A certain day at noon, there are users to reflect the system problems, said the process sent abnormal, to do not disappear, to do not open and so on. Maintenance engineer began to analyze the problem, the background clearer phenomenon is the flow log record insertion data failure, manual test table insertion Success, other phenomena, no rules, after a number of maintenance engineers, finally by the Oracle Database management engineer at 16:01 troubleshooting, the system basically restore "normal".
The reason for the failure is that "the table space corresponding to the Cordys user in the application Oracle database" is full, causing the application to not write data to the database properly, resulting in incomplete business data.
The second day, the maintenance staff according to user feedback, process processing, and announce all users, in the failure time period content initiation, processing of the business if there is an exception, please try to re-initiate the process, despite this, the maintenance personnel of the phone burst.
Unfortunately, the worry is still happening, there are user feedback, the new start of the process has some exceptions!

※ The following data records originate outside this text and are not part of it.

-- ==== Sys2Proof/Certificates/Slice0/Obligations.lean ====
section
/-! DEFINITION. The statements for the provers. An instruction statement says, for every state and every operand, when the
instruction raises which interrupt, and else that `exec` answers a next state, what that state holds and what it leaves
unchanged. The predicates of the results and frames are those of Sys2Proof/Safety.lean. -/

open Sys2Proof Sys2Proof.Machine

/-! ### The machine as a whole -/

/-- O1. What the spec states of the machine at program start (10_state.md R25, R32, R40): program mask B'1111' and access
registers 0; primary space mode is the spec's decision D6. -/
def Obligations.ResetStatedValues : Prop :=
  State.reset.pm = 0xF ∧ (∀ r, State.reset.getAr r = 0) ∧ State.reset.asc = .primary

/-- O2. The machine at program start is well formed: memory in canonical form, the instruction address within the addressing mode,
no EX in progress. Where it starts and in which mode is the model's choice (log entry 2). -/
def Obligations.ResetWellFormed : Prop :=
  State.reset.wf

/-- O3. Every step from a well-formed state gives a well-formed state: memory keeps its canonical form, the instruction address
fits the addressing mode (R20, R21, R58), no EX is in progress between steps (the model's flag, log entry 8), and a processor
without the 31-bit mode or ESA never enters the mode it lacks (R26, R27). Of the steps that deliver an interrupt or a supervisor
call it holds only because the model takes the operating system's answers to be well-formed states of the same processor: that is
the model's choice, log entry 6. -/
def Obligations.StepKeepsWellFormed : Prop :=
  ∀ s t : State, s.wf → step s = .next t → t.wf

/-- O4. Decoding the encoding of any instruction, with every operand at every value, gives the instruction back, whatever bytes
follow. -/
def Obligations.DecodeEncode : Prop :=
  ∀ (i : Instr) (rest : List Byte), decode (encode i ++ rest) = .ok i

/-- O5. Six bytes begin with an instruction exactly where the first byte is one of the defined values of R101, with a defined
second byte after X'B2'. -/
def Obligations.DefinedOperationCodes : Prop :=
  ∀ b0 b1 b2 b3 b4 b5 : Byte,
    (∃ i, decode [b0, b1, b2, b3, b4, b5] = .ok i) ↔
      ((0x04 ≤ b0 ∧ b0 ≤ 0x07) ∨ (0x0A ≤ b0 ∧ b0 ≤ 0x3F) ∨ (0x40 ≤ b0 ∧ b0 ≤ 0x51) ∨ (0x54 ≤ b0 ∧ b0 ≤ 0x60) ∨
          (0x67 ≤ b0 ∧ b0 ≤ 0x70) ∨ (0x78 ≤ b0 ∧ b0 ≤ 0x7F) ∨ (0x86 ≤ b0 ∧ b0 ≤ 0x98) ∨
          b0 ∈ ([0x9A, 0x9B, 0xAF, 0xB2, 0xBA, 0xBB, 0xBD, 0xBE, 0xBF] : List Byte) ∨ (0xD1 ≤ b0 ∧ b0 ≤ 0xD7) ∨
          (0xDC ≤ b0 ∧ b0 ≤ 0xDF) ∨ (0xF0 ≤ b0 ∧ b0 ≤ 0xF3) ∨ (0xF8 ≤ b0 ∧ b0 ≤ 0xFD)) ∧
        (b0 = 0xB2 → b1 ∈ ([0x05, 0x19, 0x22, 0x24, 0x2D, 0x4C, 0x4D, 0x4E, 0x4F] : List Byte))

/-- O6. Words written out from the machine formats of R91 to R97 decode to the instructions they stand for: AR 15,0; A 1,291(2,3);
LM 14,1,5(6); CLI 4(5),X'A7'; STCK 8(9); IPM 11; MVC 1(256,2),3(4); AP 0(16,1),2(1,3). -/
def Obligations.DecodeWrittenWords : Prop :=
  decode [0x1A, 0xF0] = .ok (.ar 15 0) ∧
    decode [0x5A, 0x12, 0x31, 0x23] = .ok (.a 1 2 3 0x123) ∧
    decode [0x98, 0xE1, 0x60, 0x05] = .ok (.lm 14 1 6 5) ∧
    decode [0x95, 0xA7, 0x50, 0x04] = .ok (.cli 5 4 0xA7) ∧
    decode [0xB2, 0x05, 0x90, 0x08] = .ok (.stck 9 8) ∧
    decode [0xB2, 0x22, 0x00, 0xB0] = .ok (.ipm 11) ∧
    decode [0xD2, 0xFF, 0x20, 0x01, 0x40, 0x03] = .ok (.mvc 0xFF 2 1 4 3) ∧
    decode [0xFA, 0xF0, 0x10, 0x00, 0x30, 0x02] = .ok (.ap 15 0 1 0 3 2)

/-- O7. Where the running program's instruction address is even, the bytes there may be executed and are the encoding of an
instruction, the step is exactly that instruction; and the same for any bytes that were fetched and decode to it. -/
def Obligations.StepRunsInstruction : Prop :=
  (∀ (s : State) (i : Instr), s.control = .program → s.ia.toNat % 2 = 0 →
      s.allocatedAll .program s.ia.toNat (encode i).length .fetch = true →
      s.getBytes .program s.ia.toNat (encode i).length = encode i → step s = exec i s) ∧
    ∀ (s : State) (bs : List Byte) (i : Instr), s.control = .program → s.fetch s.ia.toNat = .ok bs → decode bs = .ok i →
      step s = exec i s

/-- O8. A step of the running program that executes no instruction changes nothing but to take an interrupt: X'5C' at an odd
instruction address (R605), X'48' where the first two bytes or the rest of the instruction may not be executed (R602), and for
bytes that are no instruction X'58', or X'54' if their operation code is a privileged one (R603, R604). That the fetch finds the odd
address, that it is an access of its own kind, and the parameter of privileged codes are the spec's decisions D11, D15 and D5. -/
def Obligations.StepInterruptsBeforeExecution : Prop :=
  ∀ s : State, s.control = .program →
    let a := s.ia.toNat
    let n := ilenOf (s.getByte .program a)
    (a % 2 = 1 → step s = .next (s.takeInterrupt .addressing)) ∧
      (a % 2 = 0 → s.allocatedAll .program a 2 .fetch = false → step s = .next (s.takeInterrupt .addressTranslation)) ∧
      (a % 2 = 0 → s.allocatedAll .program a 2 .fetch = true → s.allocatedAll .program a n .fetch = false →
        step s = .next (s.takeInterrupt .addressTranslation)) ∧
      ∀ e, a % 2 = 0 → s.allocatedAll .program a n .fetch = true → decode (s.getBytes .program a n) = .error e →
        step s = .next (s.takeInterrupt (
          if ∃ p ∈ s.cpu.privilegedOpcodes, p ≠ [] ∧ p <+: s.getBytes .program a n then .privilegedOperation
          else .operationCode))

/-- O9. Without an STXIT task a program interrupt ends the program with its weight, and nothing else changes; an ended program has
no further step. With one, the program goes on with the weight in the rightmost byte of general-purpose register 3, or ends
(R615; the operating system's answer is log entry 6). The weights are those of R601. -/
def Obligations.InterruptDelivery : Prop :=
  (∀ (s : State) (w : Interrupt), s.control = .interrupt w → s.stxit = false →
      step s = .next { s with control := .terminated (some w) }) ∧
    (∀ (s : State) (w : Option Interrupt), s.control = .terminated w → step s = .fault .programEnded) ∧
    (∀ (s : State) (w : Interrupt), s.control = .interrupt w → s.stxit = true →
      ∃ t, step s = .next t ∧
        (t.control = .terminated (some w) ∨ (t.control = .program ∧ bits (t.getGr 3) 24 8 = w.weight))) ∧
    [Interrupt.addressTranslation, .privilegedOperation, .operationCode, .addressing, .data, .exponentOverflow, .division,
        .significance, .exponentUnderflow, .decimalOverflow, .fixedPointOverflow].map Interrupt.weight =
      [0x48, 0x54, 0x58, 0x5C, 0x60, 0x64, 0x68, 0x6C, 0x70, 0x74, 0x78]

/-- O10. No instruction stops the machine: every instruction, also an ill-formed one, has a next state in every state; a step stops
only where the program has ended, and is never refused. -/
def Obligations.EveryInstructionHasNextState : Prop :=
  (∀ (i : Instr) (s : State), ∃ t, exec i s = .next t) ∧
    ∀ s : State, (∃ t, step s = .next t) ∨ ((∃ c, s.control = .terminated c) ∧ step s = .fault .programEnded)

/-- O11. No instruction changes the page allocation or the access list (R620), and no step of the running program does. The same
of the STXIT task, a field that stands for what the operating system keeps (log entry 6), and of the processor's parameters
(log entry 11). -/
def Obligations.ProgramCannotTouchSystem : Prop :=
  (∀ (i : Instr) (s t : State), exec i s = .next t →
      t.alloc = s.alloc ∧ t.accessList = s.accessList ∧ t.stxit = s.stxit ∧ t.cpu = s.cpu) ∧
    ∀ s t : State, s.control = .program → step s = .next t →
      t.alloc = s.alloc ∧ t.accessList = s.accessList ∧ t.stxit = s.stxit ∧ t.cpu = s.cpu

/-- O12. Which instructions write which state, but for EX, which writes what its target does: the addressing mode only BASSM and
BSM (R26), the address-space-control mode only SAC (R27), the program mask only SPM (R25, R614), the access registers only
CPYA, SAR, LAE and LAM (R32), and the condition code none of those whose column in R24 is empty, nor MC. -/
def Obligations.StateWrittenOnlyBy : Prop :=
  ∀ (i : Instr) (s t : State), exec i s = .next t → (encode i).headD 0 ≠ 0x44 →
    ((encode i).headD 0 ∉ ([0x0B, 0x0C] : List Byte) → t.amode = s.amode) ∧
      ((encode i).take 2 ≠ [0xB2, 0x19] → t.asc = s.asc) ∧
      ((encode i).headD 0 ≠ 0x04 → t.pm = s.pm) ∧
      ((encode i).headD 0 ∉ ([0x51, 0x9A] : List Byte) → (encode i).take 2 ∉ ([[0xB2, 0x4D], [0xB2, 0x4E]] : List (List Byte)) →
        t.ar = s.ar) ∧
      ((encode i).headD 0 ∈ ([0x05, 0x06, 0x07, 0x0A, 0x0B, 0x0C, 0x0D, 0x18, 0x1C, 0x1D, 0x24, 0x25, 0x26, 0x27, 0x28, 0x2C,
          0x2D, 0x34, 0x35, 0x38, 0x3C, 0x3D, 0x40, 0x41, 0x42, 0x43, 0x45, 0x46, 0x47, 0x48, 0x4C, 0x4D, 0x4E, 0x4F, 0x50,
          0x51, 0x58, 0x5C, 0x5D, 0x60, 0x67, 0x68, 0x6C, 0x6D, 0x70, 0x78, 0x7C, 0x7D, 0x86, 0x87, 0x88, 0x89, 0x8C, 0x8D,
          0x90, 0x92, 0x98, 0x9A, 0x9B, 0xAF, 0xBE, 0xD1, 0xD2, 0xD3, 0xDC, 0xF1, 0xF2, 0xF3, 0xFC, 0xFD] : List Byte) ∨
        (encode i).take 2 ∈ ([[0xB2, 0x19], [0xB2, 0x22], [0xB2, 0x2D], [0xB2, 0x4D], [0xB2, 0x4E], [0xB2, 0x4F]] :
          List (List Byte)) → t.cc = s.cc)

/-- O13. An ill-formed instruction (R105, R106) changes nothing but to take an interrupt, whatever its operands: X'5C', but X'60'
for an SRP whose rounding digit is above 9 and whose operand is accessible. DXR is asked of a processor with the 31-bit mode only
(O14 says what it does without). The order of the tests is the spec's decision D4. -/
def Obligations.IllFormedRaises : Prop :=
  (∀ (i : Instr) (s : State), i.wf = false → (∀ l1 i3 b1 d1 b2 d2, i ≠ .srp l1 i3 b1 d1 b2 d2) →
      (∀ r1 r2, i = .dxr r1 r2 → s.cpu.has31Bit = true) → exec i s = .next (s.takeInterrupt .addressing)) ∧
    ∀ (s : State) (l1 i3 : Nibble) (b1 : Reg) (d1 : Disp) (b2 : Reg) (d2 : Disp) (sp : Space),
      (Instr.srp l1 i3 b1 d1 b2 d2).wf = false → s.Accessible b1 sp (s.ea d1 0 b1) (l1.toNat + 1) [.read, .write] →
      exec (.srp l1 i3 b1 d1 b2 d2) s = .next (s.takeInterrupt .data)

/-- O14. On a processor without the 31-bit mode BASSM, BSM and DXR raise X'58' (R103, R604); on one without ESA TAR raises X'54'
and the other eight ESA instructions X'58' (R551; the spec's decisions D5 and D27). -/
def Obligations.AbsentFeatures : Prop :=
  ∀ (s : State) (r1 r2 r3 x2 b2 : Reg) (d2 : Disp),
    (s.cpu.has31Bit = false → ∀ i ∈ [Instr.bassm r1 r2, .bsm r1 r2, .dxr r1 r2],
        exec i s = .next (s.takeInterrupt .operationCode)) ∧
      (s.cpu.hasEsa = false → exec (.tar r1 r2) s = .next (s.takeInterrupt .privilegedOperation) ∧
        ∀ i ∈ [Instr.cpya r1 r2, .ear r1 r2, .iac r1, .lae r1 x2 b2 d2, .lam r1 r3 b2 d2, .sac b2 d2, .sar r1 r2,
          .stam r1 r3 b2 d2], exec i s = .next (s.takeInterrupt .operationCode))

/-! ### Fixed point -/

/-- O15. AR and SR (R131, R320): the sum or difference, its condition code, and fixed-point overflow. -/
def Obligations.AddSubtractRegister : Prop :=
  ∀ (s : State) (r1 r2 : Reg) (i : Instr) (v : Int),
    (i, v) ∈ [(Instr.ar r1 r2, (s.getGr r1).toInt + (s.getGr r2).toInt),
      (.sr r1 r2, (s.getGr r1).toInt - (s.getGr r2).toInt)] →
    ∃ t, exec i s = .next t ∧ FixedResult s t r1 v 2

/-- O16. A, AH, S and SH (R132, R133, R321, R322), with an operand of `n` bytes and value `y`. -/
def Obligations.AddSubtractStorage : Prop :=
  ∀ (s : State) (r1 x2 b2 : Reg) (d2 : Disp),
    let a := s.ea d2 x2 b2
    ∀ (i : Instr) (n : Nat) (v : Space → Int),
      (i, n, v) ∈
        ([(.a r1 x2 b2 d2, 4, fun sp => (s.getGr r1).toInt + (wordOf (s.getBytes sp a 4)).toInt),
          (.s r1 x2 b2 d2, 4, fun sp => (s.getGr r1).toInt - (wordOf (s.getBytes sp a 4)).toInt),
          (.ah r1 x2 b2 d2, 2, fun sp => (s.getGr r1).toInt + (BitVec.ofNat 16 (beNat (s.getBytes sp a 2))).toInt),
          (.sh r1 x2 b2 d2, 2, fun sp => (s.getGr r1).toInt - (BitVec.ofNat 16 (beNat (s.getBytes sp a 2))).toInt)] :
          List (Instr × Nat × (Space → Int))) →
      OperandTraps i s b2 a n n [.read] ∧
        ∀ sp, s.AlignedTo a n → s.Accessible b2 sp a n [.read] → ∃ t, exec i s = .next t ∧ FixedResult s t r1 (v sp) 4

With this in view, I recommend the Maintenance Manager to stop the Cordys service and restart the Oracle database. After work that night, maintenance personnel according to this plan operation. The third day the system returned to normal, maintenance personnel continue to handle the fault data, maintenance engineers to study the scope of fault data.

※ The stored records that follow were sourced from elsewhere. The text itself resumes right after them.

/-! ### setIa -/

@[simp] theorem State.setIa_gr (s : State) (a : Nat) : (s.setIa a).gr = s.gr := rfl
@[simp] theorem State.setIa_ar (s : State) (a : Nat) : (s.setIa a).ar = s.ar := rfl
@[simp] theorem State.setIa_fr (s : State) (a : Nat) : (s.setIa a).fr = s.fr := rfl
@[simp] theorem State.setIa_cc (s : State) (a : Nat) : (s.setIa a).cc = s.cc := rfl
@[simp] theorem State.setIa_pm (s : State) (a : Nat) : (s.setIa a).pm = s.pm := rfl
@[simp] theorem State.setIa_amode (s : State) (a : Nat) : (s.setIa a).amode = s.amode := rfl
@[simp] theorem State.setIa_asc (s : State) (a : Nat) : (s.setIa a).asc = s.asc := rfl
@[simp] theorem State.setIa_mem (s : State) (a : Nat) : (s.setIa a).mem = s.mem := rfl
@[simp] theorem State.setIa_alloc (s : State) (a : Nat) : (s.setIa a).alloc = s.alloc := rfl
@[simp] theorem State.setIa_accessList (s : State) (a : Nat) : (s.setIa a).accessList = s.accessList := rfl
@[simp] theorem State.setIa_stxit (s : State) (a : Nat) : (s.setIa a).stxit = s.stxit := rfl
@[simp] theorem State.setIa_control (s : State) (a : Nat) : (s.setIa a).control = s.control := rfl
@[simp] theorem State.setIa_underEx (s : State) (a : Nat) : (s.setIa a).underEx = s.underEx := rfl
@[simp] theorem State.setIa_tod (s : State) (a : Nat) : (s.setIa a).tod = s.tod := rfl
@[simp] theorem State.setIa_draws (s : State) (a : Nat) : (s.setIa a).draws = s.draws := rfl
@[simp] theorem State.setIa_cpu (s : State) (a : Nat) : (s.setIa a).cpu = s.cpu := rfl
@[simp] theorem State.setIa_getGr (s : State) (a : Nat) (q : Reg) : (s.setIa a).getGr q = s.getGr q := rfl
@[simp] theorem State.setIa_getAr (s : State) (a : Nat) (q : Reg) : (s.setIa a).getAr q = s.getAr q := rfl
@[simp] theorem State.setIa_getFr (s : State) (a : Nat) (q : Reg) : (s.setIa a).getFr q = s.getFr q := rfl
@[simp] theorem State.setIa_trunc (s : State) (a : Nat) (x : Nat) : (s.setIa a).trunc x = s.trunc x := rfl
@[simp] theorem State.setIa_key (s : State) (a : Nat) (d : Space) (x : Nat) : (s.setIa a).key d x = s.key d x := rfl
@[simp] theorem State.setIa_ilen (s : State) (a : Nat) (x : Nat) : (s.setIa a).ilen x = s.ilen x := rfl
@[simp] theorem State.setIa_getByte (s : State) (a : Nat) (d : Space) (x : Nat) : (s.setIa a).getByte d x = s.getByte d x := rfl
@[simp] theorem State.setIa_pmBit (s : State) (a : Nat) (x : Nat) : (s.setIa a).pmBit x = s.pmBit x := rfl
@[simp] theorem State.setIa_allocated (s : State) (a : Nat) (d : Space) (x : Nat) (y : Access) : (s.setIa a).allocated d x y = s.allocated d x y := rfl

/-! ### advance -/

@[simp] theorem State.advance_gr (s : State) (len : Nat) : (s.advance len).gr = s.gr := rfl
@[simp] theorem State.advance_ar (s : State) (len : Nat) : (s.advance len).ar = s.ar := rfl
@[simp] theorem State.advance_fr (s : State) (len : Nat) : (s.advance len).fr = s.fr := rfl
@[simp] theorem State.advance_cc (s : State) (len : Nat) : (s.advance len).cc = s.cc := rfl
@[simp] theorem State.advance_pm (s : State) (len : Nat) : (s.advance len).pm = s.pm := rfl
@[simp] theorem State.advance_amode (s : State) (len : Nat) : (s.advance len).amode = s.amode := rfl
@[simp] theorem State.advance_asc (s : State) (len : Nat) : (s.advance len).asc = s.asc := rfl
@[simp] theorem State.advance_mem (s : State) (len : Nat) : (s.advance len).mem = s.mem := rfl
@[simp] theorem State.advance_alloc (s : State) (len : Nat) : (s.advance len).alloc = s.alloc := rfl
@[simp] theorem State.advance_accessList (s : State) (len : Nat) : (s.advance len).accessList = s.accessList := rfl
@[simp] theorem State.advance_stxit (s : State) (len : Nat) : (s.advance len).stxit = s.stxit := rfl
@[simp] theorem State.advance_control (s : State) (len : Nat) : (s.advance len).control = s.control := rfl
@[simp] theorem State.advance_underEx (s : State) (len : Nat) : (s.advance len).underEx = s.underEx := rfl
@[simp] theorem State.advance_tod (s : State) (len : Nat) : (s.advance len).tod = s.tod := rfl
@[simp] theorem State.advance_draws (s : State) (len : Nat) : (s.advance len).draws = s.draws := rfl
@[simp] theorem State.advance_cpu (s : State) (len : Nat) : (s.advance len).cpu = s.cpu := rfl
@[simp] theorem State.advance_getGr (s : State) (len : Nat) (q : Reg) : (s.advance len).getGr q = s.getGr q := rfl
@[simp] theorem State.advance_getAr (s : State) (len : Nat) (q : Reg) : (s.advance len).getAr q = s.getAr q := rfl
@[simp] theorem State.advance_getFr (s : State) (len : Nat) (q : Reg) : (s.advance len).getFr q = s.getFr q := rfl
@[simp] theorem State.advance_trunc (s : State) (len : Nat) (x : Nat) : (s.advance len).trunc x = s.trunc x := rfl
@[simp] theorem State.advance_key (s : State) (len : Nat) (d : Space) (x : Nat) : (s.advance len).key d x = s.key d x := rfl
@[simp] theorem State.advance_ilen (s : State) (len : Nat) (x : Nat) : (s.advance len).ilen x = s.ilen x := rfl
@[simp] theorem State.advance_getByte (s : State) (len : Nat) (d : Space) (x : Nat) : (s.advance len).getByte d x = s.getByte d x := rfl
@[simp] theorem State.advance_pmBit (s : State) (len : Nat) (x : Nat) : (s.advance len).pmBit x = s.pmBit x := rfl
@[simp] theorem State.advance_allocated (s : State) (len : Nat) (d : Space) (x : Nat) (y : Access) : (s.advance len).allocated d x y = s.allocated d x y := rfl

After the above process, in the normative it operation and maintenance Management environment (Clear division of labor: Sub-line, second, three lines of personnel and professional division of labor), maintenance system summarized as follows:
1, in an on-line for many years, and no change in the case, there are irregular anomalies, basically can be located outside the application software problems, such as database systems, operating systems, as a direct face to the user's software maintenance personnel in the report, timely advice to contact the application software in the past maintenance personnel;
2, for this application system, if the table space is full, there is data write failure, especially the location of the Cordys user's corresponding table space is full, in order to avoid the situation to expand, reduce the failure data, need to do immediately the following:
1), Stop the application service;
2), dealing with database failures, such as expanding the table space;
3), restart the database;
4), Start the application service (according to restart processing);
5), test, verify the system is normal.
Attached: Failure severity description
As shown in the drawings, this is the correlation 3 days of data, statistical work time, according to each hour, the slightest statistic summary, before the interval of 30 minutes to do task processing capacity, non-artificial nodes, special circumstances not counted. Statistics of the last 1 weeks between 11 and 16 of the process business operation frequency between 3000-3500 strokes (fortunately, avoid the peak point), so can estimate the approximate range of failure data.